Results
From 1 January 2012 to 31 December 2017, there were 1,776 women aged ≥ 40 years who delivered at Álvaro Cunqueiro Hospital. Women who had multiple gestations and women delivering at < 39 weeks of gestation were excluded. There were a total of 603 pregnant women in the expectant management group compared to 634 women in the induction group. Baseline characteristics were similar between the two groups (Table 1). The delivery outcomes are shown in Table 2. There was no significant difference in the rate of caesarean section between the induction and expectant management groups (24% vs. 24.4%) (p=0,971). The risk of urgent intrapartum caesarean section was 44.1% in the induction group versus 33.1% in the expectant management group; these differences were not significant (p=0,127).
A secondary analysis showed that in the group of women without any previous surgical or vaginal delivery, the distribution according to the type of labour did not show statistically significant differences between groups (p= 0,109). The rate of successful trial of labour after caesarean (TOLAC) was 57.3% in the expectant management group and 51.2% in the induction group. These differences were not statistically significant (p=0,247). There were significant between-group differences in the frequency of stained amniotic fluid (147 of 603 in the expectant management group [24.4%] versus 89/634 in the induction of labour group [10.9%] ).
The neonatal outcomes are presented in Table 3. No statistically significant differences were found for the Apgar value at 5 min and umbilical artery pH value.

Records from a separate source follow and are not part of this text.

/-! ### The whole block -/

/-- The state of the KSC-7220. -/
structure State where
  /-- The commands that wait, first in, first out. -/
  pending : List Instr
  /-- The set-up registers that do not hold their reset value, by address (R8, R11). -/
  regs : List (Nat × Word)
  /-- What the latest register read returned: a 64-bit read's two words, or a word with an upper half of 0 (R110). -/
  bus : BitVec 64
  /-- The shadows of _HI registers by level and address, and the staged low halves (R12). -/
  shadows : List ((Level × Nat) × Word)
  stages : List ((Level × Nat) × Word)
  /-- Host memory: bytes that are not zero, by address (R80; log 5). -/
  mem : List (Nat × Byte)
  /-- The aligned 8-byte words of host memory with an uncorrectable error (R101). -/
  memErr : List Nat
  qps : List QpState
  power : PowerSt
  nv : NvSt
  /-- Configuration items in force, and those that wait for their boundary, by key (R104, R119). -/
  cfg : List (Nat × List Byte)
  cfgPend : List (Nat × List Byte)
  recd : RecSt
  idk : IdkSt
  tiles : List Tile
  chain : ChainSt
  meas : MeasSt
  hvm : HvmSt
  bal : BalSt
  est : EstSt
  eis : EisSt
  therm : ThermSt
  ctrl : CtrlSt
  can : List CanCtl
  safe : SafeSt
  stl : List StlSess
  red : RedSt
  eth : EthSt
  upd : UpdSt
  ptp : PtpSt
  perf : PerfSt
  pepper : PepperSt
  /-- What the module has sent, newest first (log 4). -/
  out : List OutMsg
  /-- The index of the next free value (log 3). -/
  free : Nat
  deriving DecidableEq, Repr

/-- A configuration copy of a unit never configured (DESIGN CHOICE, log 6). -/
def CfgCopy.blank (s : Nat) : CfgCopy :=
  { ok := true, seq := s, items := [], keyTab := { keys := [], revoked := [], seq := s, tagOk := true },
    trims := List.replicate 24 none, taps := List.replicate 24 none,
    chem := none, plan := none, phase := none,
    safe := { set := [], pend := false, conf := [] }, epoch := 0,
    boot := { st := [3, 0, 0, 0], floorSys := 0, floorApp := 0, trials := 0 }, ot48 := 0, pc24 := 0 }

/-- What stands for a configuration copy where neither passes its check (R76): nothing configured, no image held. -/
def CfgCopy.absent : CfgCopy :=
  { CfgCopy.blank 0 with boot := { st := [0, 0, 0, 0], floorSys := 0, floorApp := 0, trials := 0 } }

/-- CHAIN not started. -/
def ChainSt.init : ChainSt :=
  { cuts := [], asm := none, probeA := 0, probeB := 0, readBack := List.replicate 24 none, measured := false,
    trims := List.replicate 24 none, reachA := 0, reachB := 0, readA := 0, readB := 0, dlyDue := false, dlyAt := 0, transit := none,
    bypass := false, copy := [] }

/-- MEAS not started. -/
def MeasSt.init : MeasSt :=
  { t0 := 0, next := 0, nextIdx := 0, table := none, staged := List.replicate 256 (List.replicate 8 0), pend := .none, first := false,
    carrierNs := 25000, acc := 0, tickLast := 0, tInst := 0, sumCells := 0, takeover := false, secCount := 0, secIdx := 0, window := [], last := none, owNext := 0 }

/-- HVM not started. -/
def HvmSt.init : HvmSt :=
  { vStr := 0, vLink := 0, vPre := 0, vLinkNeg := 0, iShunt := some 0, iHall := none, iso := .idle, vc := [], isoLow := false, isoFlags := 0,
    vc0 := 0, recV := 0, isoValid := none, shOver := false, shCm := false }

/-- BAL not started. -/
def BalSt.init : BalSt :=
  { shadow := List.replicate 24 (List.replicate 24 0), rejSeen := List.replicate 24 0, calMask := none, snap := [],
    taps := List.replicate 24 none }

/-- EST not started, no chemistry committed. -/
def EstSt.init : EstSt :=
  { chem := none, pend := none, input := none, starting := false, cells := [], lastTicks := none, waitOver := false, recs := [],
    rested := true, qFirst := 0, offQ := 0, offTicks := none, gap := false, gapSum := 0, gapN := 0, restNs := 0, span := [], parCnt := 0,
    parNs := 0, resets := [], sopSeq := 0, sopChg := 0, sopDis := 0, sopH := [], sopMean := 0, resDiv := 0 }

/-- EIS not started. -/
def EisSt.init : EisSt :=
  { plan := none, table := none, pend := none, on := false, waitExc := false, sFirst := 0, tFirst := 0, tLast := 0, sLast := 0, segOn := false,
    i0 := none, iLast := 0, iSubs := 0, iBad := false, iAcc := [], iKept := 0, iSii := [], absent := 0, interrupted := false, cells := [],
    ofs := [], restAll := false, tb0 := [], perNs := 0, latest := [], segDue := false, intDue := false, peerExc := false, startAt := 0, comDue := false,
    gain := 0, apk := 0, startup := false }

/-- A tile's sensor before its first reading. -/
def ThermTile.init : ThermTile :=
  { diode := none, goodAt := 0, got := false, pf := 0, broken := false, stale := false, subst := false, prev := none, jumps := 0, devMs := 0, okMs := 0,
    tb := -32768 }

/-- THERM not started. -/
def ThermSt.init : ThermSt :=
  { tiles := List.replicate 24 ThermTile.init, pBal := List.replicate 24 0, started := false, farMs := 0, rptN := 0,
    loopDuty := List.replicate 8 0, heater := false, dwell := false, j10On := false, riseRem := 0,
    lines := List.replicate 3 (0, 0) }

/-- A channel before it first closes. -/
def LcSt.init : LcSt :=
  { host := 0, rs := 0, df := 0, integ := 0, yPrev := 0, ym := 0, u := 0, dwell := false, fromPos := false, preload := false, mir := none,
    held := false, failing := false, cnt := [0, 0, 0] }

/-- CTRL not started. -/
def CtrlSt.init : CtrlSt :=
  { lcs := List.replicate 8 LcSt.init, grant := none, lateReqs := 0, later := [], rSum := 0, rN := 0, rLast := 0, legOc := List.replicate 4 0, cNew := List.replicate 4 0,
    cNow := List.replicate 4 0, legOn := List.replicate 4 false, duty := List.replicate 4 0 }

/-- A controller not started. -/
def CanCtl.init : CanCtl :=
  { objs := List.replicate 128 { data := [], attempts := 0, next := none, ucnt := 0 }, attempt := none, aloneRun := 0, stopping := false }

/-- SAFE not started: the Fog line asserted, no set. -/
def SafeSt.init : SafeSt :=
  { set := [], fw := false, edge := false, forced := false, withheld := 0, coilLow := false, offOk := List.replicate 4 false,
    lowN := List.replicate 4 0, test := none, tpFail := 0, stlHigh := none, rearm := none, seq := 0, edgeReq := false,
    queue := [], lastSweep := none, ovN := List.replicate 576 0, uvN := List.replicate 576 0, diodeN := List.replicate 24 0, sumN := 0,
    unMs := List.replicate 576 0, noMs := 0, hallMs := 0, curMs := 0, passed := 0, cmpBad := 0, readOk := false, readBad := none,
    isoMs := 0, isoAt := none, isoOwn := false, load := [], loadNext := 0, repair := false, mirSo := 0, mirReady := false, mirAcc := none, loopOpen := false }

/-- A session CLOSED. -/
def StlSess.init : StlSess :=
  { seq := 0, openSeq := 0, sent := 0, ack := 0, word := 0, lastPdu := [], lastUs := 0, data := [], relay := [], errs := [] }

/-- A pair served, before anything is heard. -/
def KsPair.init : KsPair := { last := [none, none], active := none, claim := none, heardEp := 0, heardBy := none, direct := false, seq := 0 }

/-- RED not started. -/
def RedSt.init : RedSt :=
  { seq := 0, peerIn := none, keepIn := none, latest := [], mirror := [], lastTick := 0, verdict := false, answered := false, hoWhy := 0,
    hoPeer := false, hoCount := 0, hoReady := false, awaitFinal := false, kept := none, gapFrom := none, tbFrom := none, agreed := false, ks := [] }

/-- ETH not started. -/
def EthSt.init : EthSt := { on := [false, false], rseq := 0, down := [] }

/-- UPD not started. -/
def UpdSt.init : UpdSt :=
  { rx := none, fwd := none, ho := none, xfer := 0, svc := [false, false], spSlot := none, spOther := none, winFrom := none, query := none,
    await := none, recovery := false, winTrip := false }

/-- The header of the SYSTEM image that the unit is delivered with in slot 0 (DESIGN CHOICE, log 6): version 1.0.0, SEC_LEVEL 0, one
section of each type, release key 1. -/
def factoryHdr : List Byte :=
  leBytes 4 0x4B56554F ++ leBytes 2 1 ++ leBytes 2 512 ++ leBytes 4 3 ++ leBytes 2 0x7220 ++ leBytes 2 0 ++ leBytes 2 0xFFFF ++ leBytes 2 0
    ++ leBytes 4 0x01000000 ++ leBytes 4 2 ++ leBytes 4 1 ++ leBytes 4 0 ++ zeros 8 ++ leBytes 1 2 ++ zeros 3
    ++ (leBytes 1 1 ++ zeros 3 ++ leBytes 4 0x01000000 ++ leBytes 4 0 ++ leBytes 4 1 ++ zeros 32)
    ++ (leBytes 1 2 ++ zeros 3 ++ leBytes 4 0x01000000 ++ leBytes 4 1 ++ leBytes 4 1 ++ zeros 32)
    ++ zeros 368

/-- The image slots as the unit is delivered (DESIGN CHOICE, log 6). -/
def factorySlots : List ImgSlot :=
  [⟨factoryHdr, zeros 2, true⟩, ⟨[], [], false⟩, ⟨[], [], false⟩, ⟨[], [], false⟩]

/-- The machine right after reset: no supply (OFF, R63), every register at its reset value (R11), host memory at zero,
nothing waiting. -/
def State.reset : State :=
  { pending := []
    regs := []
    bus := 0
    shadows := []
    stages := []
    mem := []
    memErr := []
    qps := List.replicate 46 QpState.init
    power := { st := .off, ov := false, fromWatch := false, watchEntry := 0, heldWake := 0, railBack := false, dieHot := false,
               ot := 0, pc := 0, otTicks := 0, ticks := 0, fromStart := false, wakeCfg := 0, drawFrom := 0 }
    nv := { cfgA := CfgCopy.blank 1, cfgB := CfgCopy.blank 0, flushOk := true, wear := 0, wrBytes := 0,
            hist := [], imgs := factorySlots }
    cfg := []
    cfgPend := []
    recd := { nextSeq := 0, oldest := 0, stored := 0, durable := [], buf := [], writing := 0, buckets := [],
              shared := [0, 1, 2, 3].map (fun l => { src := 0, code := 0, level := l, tokens := 0, at48 := 0, suppr := 0 }),
              lost := [], nonce := none, sealedN := 0 }
    idk := { tab := { keys := [], revoked := [], seq := 0, tagOk := true }, burned := 0, nonce := none,
             sess := List.replicate 4 none, inbox := List.replicate 4 [], draws := 0 }
    tiles := List.replicate 24 (Tile.asleep TileTrim.nominal)
    chain := ChainSt.init
    meas := MeasSt.init
    hvm := HvmSt.init
    bal := BalSt.init
    est := EstSt.init
    eis := EisSt.init
    therm := ThermSt.init
    ctrl := CtrlSt.init
    can := List.replicate 3 CanCtl.init
    safe := SafeSt.init
    stl := List.replicate 256 StlSess.init
    red := RedSt.init
    eth := EthSt.init
    upd := UpdSt.init
    ptp := { d0 := 0, d1 := 0, pre := 0, s := 0, servo := [0, 0], held := [], syncs := [] }
    perf := { last := List.replicate 16 0, wraps := 0 }
    pepper := { lfsr := List.replicate 8 1, armT := List.replicate 8 0 }
    out := []
    free := 0 }

end Sys2Proof.Machine
end

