-- ==== Sys2Proof/Machine/Queue.lean ====
section
/-! DEFINITION. QMGR: doorbells (R90 to R93), fetching (R81, R97, R101, R521), order and time (R95, R96), completions (R86
to R88, R99, R100), interrupts (R108), enabling and disabling a queue pair (R80, R102), and posted buffers (R98, R104). -/

namespace Sys2Proof.Machine

open Sys2Proof

/-! ### The queue pairs -/

/-- What QMGR holds for a queue pair. -/
def qpAt (s : State) (qp : Nat) : QpState := s.qps.getD qp QpState.init

/-- The state with a queue pair's part changed. -/
def qpMod (s : State) (qp : Nat) (f : QpState → QpState) : State := { s with qps := modAt s.qps qp f }

/-- Whether a queue pair is enabled. -/
def qpOn (s : State) (qp : Nat) : Bool := flag s (R.QP_CTRL_ENABLE qp)

/-- Whether QMGR can reach host memory, which HOLDUP keeps in self-refresh (R63). -/
def hostReach (s : State) : Bool := fullUp s && flag s R.QMGR_GSTATUS_READY

/-! ### Interrupts (R108) -/

/-- The register field and bit of a queue pair's pending interrupt. -/
def irqPendFld (qp : Nat) : Fld := if qp < 32 then R.QMGR_IRQPEND0_PEND else R.QMGR_IRQPEND1_PEND
/-- The register field of a queue pair's pending error. -/
def errPendFld (qp : Nat) : Fld := if qp < 32 then R.QMGR_ERRPEND0_PEND else R.QMGR_ERRPEND1_PEND

/-- Whether one of the three cases of R108 has arisen among the completions not yet announced. -/
def irqCase (s : State) (qp : Nat) : Bool :=
  let q := qpAt s qp
  decide (0 < q.unann) && (q.irqNote || decide (2 ^ rd s (R.QP_CFG_COAL_LOG2 qp) ≤ q.unann) || q.coalNote)

/-- Signal the owner when a case has arisen, the interrupt is enabled and none is pending; that announces every completion
written so far. -/
def irqCheck (s : State) (qp : Nat) : State :=
  if flag s (R.QP_CFG_IRQ_EN qp) && !bitIn s (irqPendFld qp) (qp % 32) && irqCase s qp then
    let s1 := putBit s (irqPendFld qp) (qp % 32) true
    let s2 := qpMod s1 qp (fun q => { q with unann := 0, irqNote := false, coalNote := false })
    emit s2 .irq [ownerOf s2 qp, qp] []
  else s

/-! ### Completions (R86 to R88, R100) -/

/-- The 16 bytes of a completion (R86). -/
def cqeBytes (seq tag opc status phase result sqHead ext : Nat) : List Byte :=
  leBytes 4 seq ++ leBytes 2 tag ++ leBytes 1 opc ++ leBytes 1 (status % 128 + 128 * phase) ++ leBytes 4 result
    ++ leBytes 2 sqHead ++ leBytes 2 ext

/-- The PHASE of a completion with sequence number s on a ring of 2^k entries: the inverse of bit k of s (R87). -/
def cqPhase (seq k : Nat) : Nat := b2n (!bitOf seq k)

/-- RESULT as a completion carries it: 0 with a common STATUS other than OK (R86). -/
def cqResult (status result : Nat) : Nat := if status ≠ 0 ∧ status < 0x40 then 0 else result % 2 ^ 32

/-- The bookkeeping of an error completion (R100, R101). -/
def errNote (s : State) (qp tag opc status : Nat) : State :=
  if status = 0 ∨ status = 9 then s
  else
    let s1 := bump s (R.QP_ERR_CNT_COUNT qp)
    let s2 := wr (wr (wr s1 (R.QP_LAST_ERR_TAG qp) tag) (R.QP_LAST_ERR_OPC qp) opc) (R.QP_LAST_ERR_STATUS qp) status
    let s3 := putBit s2 (errPendFld qp) (qp % 32) true
    if status = 0x0A then record s3 2 0x4002 2 qp (tag + opc <<< 16) 0 else s3

/-- One finished entry leaves: its completion is written into its slot, or, for a successful NOCOMP entry, the slot is
freed (R84, R87, R97). -/
def complete (qp : Nat) (s : State) (e : Entry) : State :=
  match e.st with
  | .done status result ext =>
    if status = 0 ∧ bitOf e.flags 0 then s
    else
      let q := qpAt s qp
      let seq := rd s (R.QP_SEQ_SEQ qp)
      let slot := seq % 2 ^ q.cqLog
      let s1 := pepperWait s 2 qp
      let s2 := memWrite s1 (q.cqBase + 16 * slot)
        (cqeBytes seq e.tag e.opc status (cqPhase seq q.cqLog) (cqResult status result) (rd s (R.QP_STATUS_SQ_HEAD qp)) ext)
      let s3 := wr (bump s2 (R.QP_SEQ_SEQ qp)) (R.QP_STATUS_CQ_TAIL qp) ((slot + 1) % 2 ^ q.cqLog)
      let s4 := errNote s3 qp e.tag e.opc status
      let s5 := qpMod s4 qp (fun q => { q with unann := q.unann + 1, irqNote := q.irqNote || bitOf e.flags 1 })
      irqCheck s5 qp
  | _ => s

/-- Whether an entry is finished. -/
def Entry.isDone (e : Entry) : Bool := match e.st with
  | .done _ _ _ => true
  | _ => false

/-- Every finished entry at the front of a queue pair leaves, in order (R95); an enabled queue pair with nothing left is
idle (R107). -/
def drain (s : State) (qp : Nat) : State :=
  let es := (qpAt s qp).entries
  let s1 := qpMod s qp (fun q => { q with entries := es.dropWhile Entry.isDone })
  let s2 := (es.takeWhile Entry.isDone).foldl (complete qp) s1
  if (qpAt s2 qp).entries.isEmpty && qpOn s2 qp then put s2 (R.QP_STATUS_IDLE qp) true else s2

/-! ### Doorbells (R90 to R93) -/

/-- A doorbell that R91 rejects: counted, and offered to REC (R91, R446). -/
def dbReject (s : State) (qp value : Nat) (head foreign : Bool) : State :=
  let s1 := if foreign then bump s R.QMGR_DB_FOREIGN_CNT_COUNT else bump s (R.QP_DB_REJ_CNT_COUNT qp)
  record s1 2 0x4001 1 qp value (if foreign then 2 else if head then 1 else 0)

/-- Whether a level's access reaches a doorbell: a cluster in machine or supervisor mode, a queue pair that exists, QMGR
ready, and doorbells not closed by a WATCH entry or HOLDUP (R65, R90, R112). -/
def dbReaches (s : State) (lvl : Level) (qp : Nat) : Bool :=
  (clusterOf lvl).isSome && decide (qp < 46) && hostReach s && decide (s.power.watchEntry = 0)

/-- Whether a doorbell's writer is the cluster that owns the queue pair (R91). -/
def dbOwned (s : State) (lvl : Level) (qp : Nat) : Bool := decide (clusterOf lvl = some (ownerOf s qp))

/-- A write to SQ_TAIL (R91, R93): the entries it makes ready keep the writer's level. -/
def sqTailWrite (s : State) (lvl : Level) (qp v : Nat) : State :=
  if !dbReaches s lvl qp then s
  else
    let size := 2 ^ (qpAt s qp).sqLog
    let fetch := rd s (R.QP_STATUS_SQ_HEAD qp)
    let old := rd s (R.QP_DB_STATE_SQ_TAIL qp)
    if !dbOwned s lvl qp then dbReject s qp v false true
    else if !qpOn s qp || decide (size ≤ v) || decide ((v + size - fetch) % size < (old + size - fetch) % size) then
      dbReject s qp v false false
    else
      let s1 := wr s (R.QP_DB_STATE_SQ_TAIL qp) v
      qpMod s1 qp (fun q => { q with levels := q.levels ++ List.replicate ((v + size - old) % size) lvl })

/-- A write to CQ_HEAD (R91). -/
def cqHeadWrite (s : State) (lvl : Level) (qp v : Nat) : State :=
  if !dbReaches s lvl qp then s
  else
    let size := 2 ^ (qpAt s qp).cqLog
    let tail := rd s (R.QP_STATUS_CQ_TAIL qp)
    let old := rd s (R.QP_DB_STATE_CQ_HEAD qp)
    if !dbOwned s lvl qp then dbReject s qp v true true
    else if !qpOn s qp || decide (size ≤ v) || decide ((tail + size - old) % size < (v + size - old) % size) then
      dbReject s qp v true false
    else wr s (R.QP_DB_STATE_CQ_HEAD qp) v

/-- The cores' stores into host memory before a doorbell, in order: the first address outside host memory, if any. -/
def coreStores (s : State) : List (Nat × List Byte) → Except Nat State
  | [] => .ok s
  | (a, bs) :: t => if inHost a bs.length then coreStores (memWrite s a bs) t else .error a

/-! ### Fetching (R81, R82, R97, R101, R521) -/

/-- Whether a CQ slot can be reserved (R97): the completions not released and the slots reserved are fewer than the CQ
size − 1. -/
def slotFree (s : State) (qp : Nat) : Bool :=
  let q := qpAt s qp
  let size := 2 ^ q.cqLog
  let held := (rd s (R.QP_STATUS_CQ_TAIL qp) + size - rd s (R.QP_DB_STATE_CQ_HEAD qp)) % size
  decide (held + q.entries.length < size - 1)

/-- The entry that 32 bytes spell (R83). -/
def entryOf (bs : List Byte) (lvl : Level) : Entry :=
  { opc := fieldAt bs 0 1, flags := fieldAt bs 1 1, tag := fieldAt bs 2 2, arg0 := fieldAt bs 4 4, addr := fieldAt bs 8 8,
    len := fieldAt bs 16 4, arg1 := fieldAt bs 20 4, at64 := fieldAt bs 24 8, level := lvl, st := .ready, snap := [] }

/-- The address rules of R85. -/
def addrOk (addr len : Nat) : Bool :=
  decide (addr = 0) || (decide (addr % 8 = 0) && decide (len ≠ 0) && inHost addr len)

/-- The length of the safety set in force (R329): that of the set in SP memory. -/
def setLenNow (s : State) : Nat := s.safe.set.length

/-- Checks 2 to 7 of R521: the STATUS of the first that fails. -/
def judge (s : State) (qp : Nat) (e : Entry) : Option Nat :=
  if !opKnown qp e.opc then some 0x01
  else if opMachineOnly qp e.opc && !isMachine e.level then some 0x0C
  else if 8 ≤ e.flags then some 0x02
  else if !addrOk e.addr e.len then some 0x03
  else if !opArgs qp e.opc e.arg0 e.arg1 then some 0x05
  else if (e.addr = 0 ∧ e.len ≠ 0) || !opLen s qp e.opc e.arg0 e.len (setLenNow s) then some 0x04
  else none

/-- QMGR fetches the next entry (R97, R101, R521): it reserves a CQ slot, copies the entry and judges it. `ue` are the
aligned words of host memory in which an uncorrectable error has arisen meanwhile. -/
def fetchNext (s0 : State) (qp : Nat) (ue : List Nat) : State :=
  let s := { s0 with memErr := s0.memErr ++ (ue.map (fun a => a / 8 * 8)).filter (fun a => decide (a ∉ s0.memErr)) }
  let q := qpAt s qp
  let fetch := rd s (R.QP_STATUS_SQ_HEAD qp)
  if !hostReach s || !qpOn s qp || decide (fetch = rd s (R.QP_DB_STATE_SQ_TAIL qp)) then s
  else if !slotFree s qp then put s (R.QP_STATUS_STALLED qp) true
  else
    let s1 := pepperWait s 1 qp
    let a := q.sqBase + 32 * fetch
    let lvl := q.levels.headD .u
    let e0 := entryOf (memBytes s a 32) lvl
    let e :=
      if memBad s a 32 then { e0 with tag := 0xFFFF, opc := 0xFF, flags := 0, st := .done 0x0A 0 0 }
      else match judge s qp e0 with
        | some st => { e0 with st := .done st 0 0 }
        | none =>
          if qp = 7 ∧ e0.opc = 0x40 then { e0 with snap := s.meas.staged }
          else if qp = 0 ∧ e0.opc = 0x40 then { e0 with snap := [leBytes 4 (regGet s R.PWR_WAKE_CFG).toNat] }
          else e0
    let s2 := wr (put (put s1 (R.QP_STATUS_STALLED qp) false) (R.QP_STATUS_IDLE qp) false) (R.QP_STATUS_SQ_HEAD qp)
      ((fetch + 1) % 2 ^ q.sqLog)
    drain (qpMod s2 qp (fun q => { q with levels := q.levels.drop 1, entries := q.entries ++ [e] })) qp

/-! ### Starting an entry (R95, R96, steps 8 to 13 of R521) -/

/-- The first entry of a queue pair that has not started. -/
def frontIdx (es : List Entry) : Option Nat := es.findIdx? (fun e => decide (e.st = .ready) || decide (e.st = .waiting))

/-- How a TIMED entry stands at the front: due, too late, or waiting (R96). -/
inductive When where
  | now | late | later
  deriving DecidableEq, Repr

/-- R96: late once plant time exceeds AT by more than 1 ms, due from AT on. -/
def whenOf (s : State) (e : Entry) : When :=
  if !bitOf e.flags 2 then .now
  else if e.at64 + 1000000 < ptNow s then .late
  else if e.at64 ≤ ptNow s then .now
  else .later

/-- What a fetched entry becomes when its queue pair is disabled (R102). -/
def disabledSt : EntrySt → EntrySt
  | .waiting => .done 9 0 0
  | .posted 0 => .done 9 0 0
  | .posted (w + 1) => .done 0 (w + 1) 0
  | .await _ => .done 9 0 0
  | st => st

/-- An entry's standing replaced; finished entries at the front leave. -/
def setEntry (s : State) (qp i : Nat) (st : EntrySt) : State :=
  let st1 := if qpOn s qp then st else disabledSt st
  drain (qpMod s qp (fun q => { q with entries := modAt q.entries i (fun e => { e with st := st1 }) })) qp

/-- The standing of the first entry that has not started replaced. -/
def setFront (s : State) (qp : Nat) (st : EntrySt) : State :=
  match frontIdx (qpAt s qp).entries with
  | some i => setEntry s qp i st
  | none => s

/-- The block whose clock gate makes a queue pair complete every entry with STATE (R122). -/
def qpGated (s : State) (qp : Nat) : Bool :=
  (decide (qp = 39) && flag s R.CLK_GATE_CAN1_OFF) || (decide (qp = 40) && flag s R.CLK_GATE_CAN2_OFF)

There were two cases of stillbirth in the expectant management group, and no intrauterine foetal deaths were registered in the induction group. These differences were not statistically significant (P =0,147). The expectant management group needed more advanced paediatric support at birth than the labour induction group. (Table 4). The rate of admission to the NICU was lower in the labour induction group (p=0,000) than that in the expectant management group.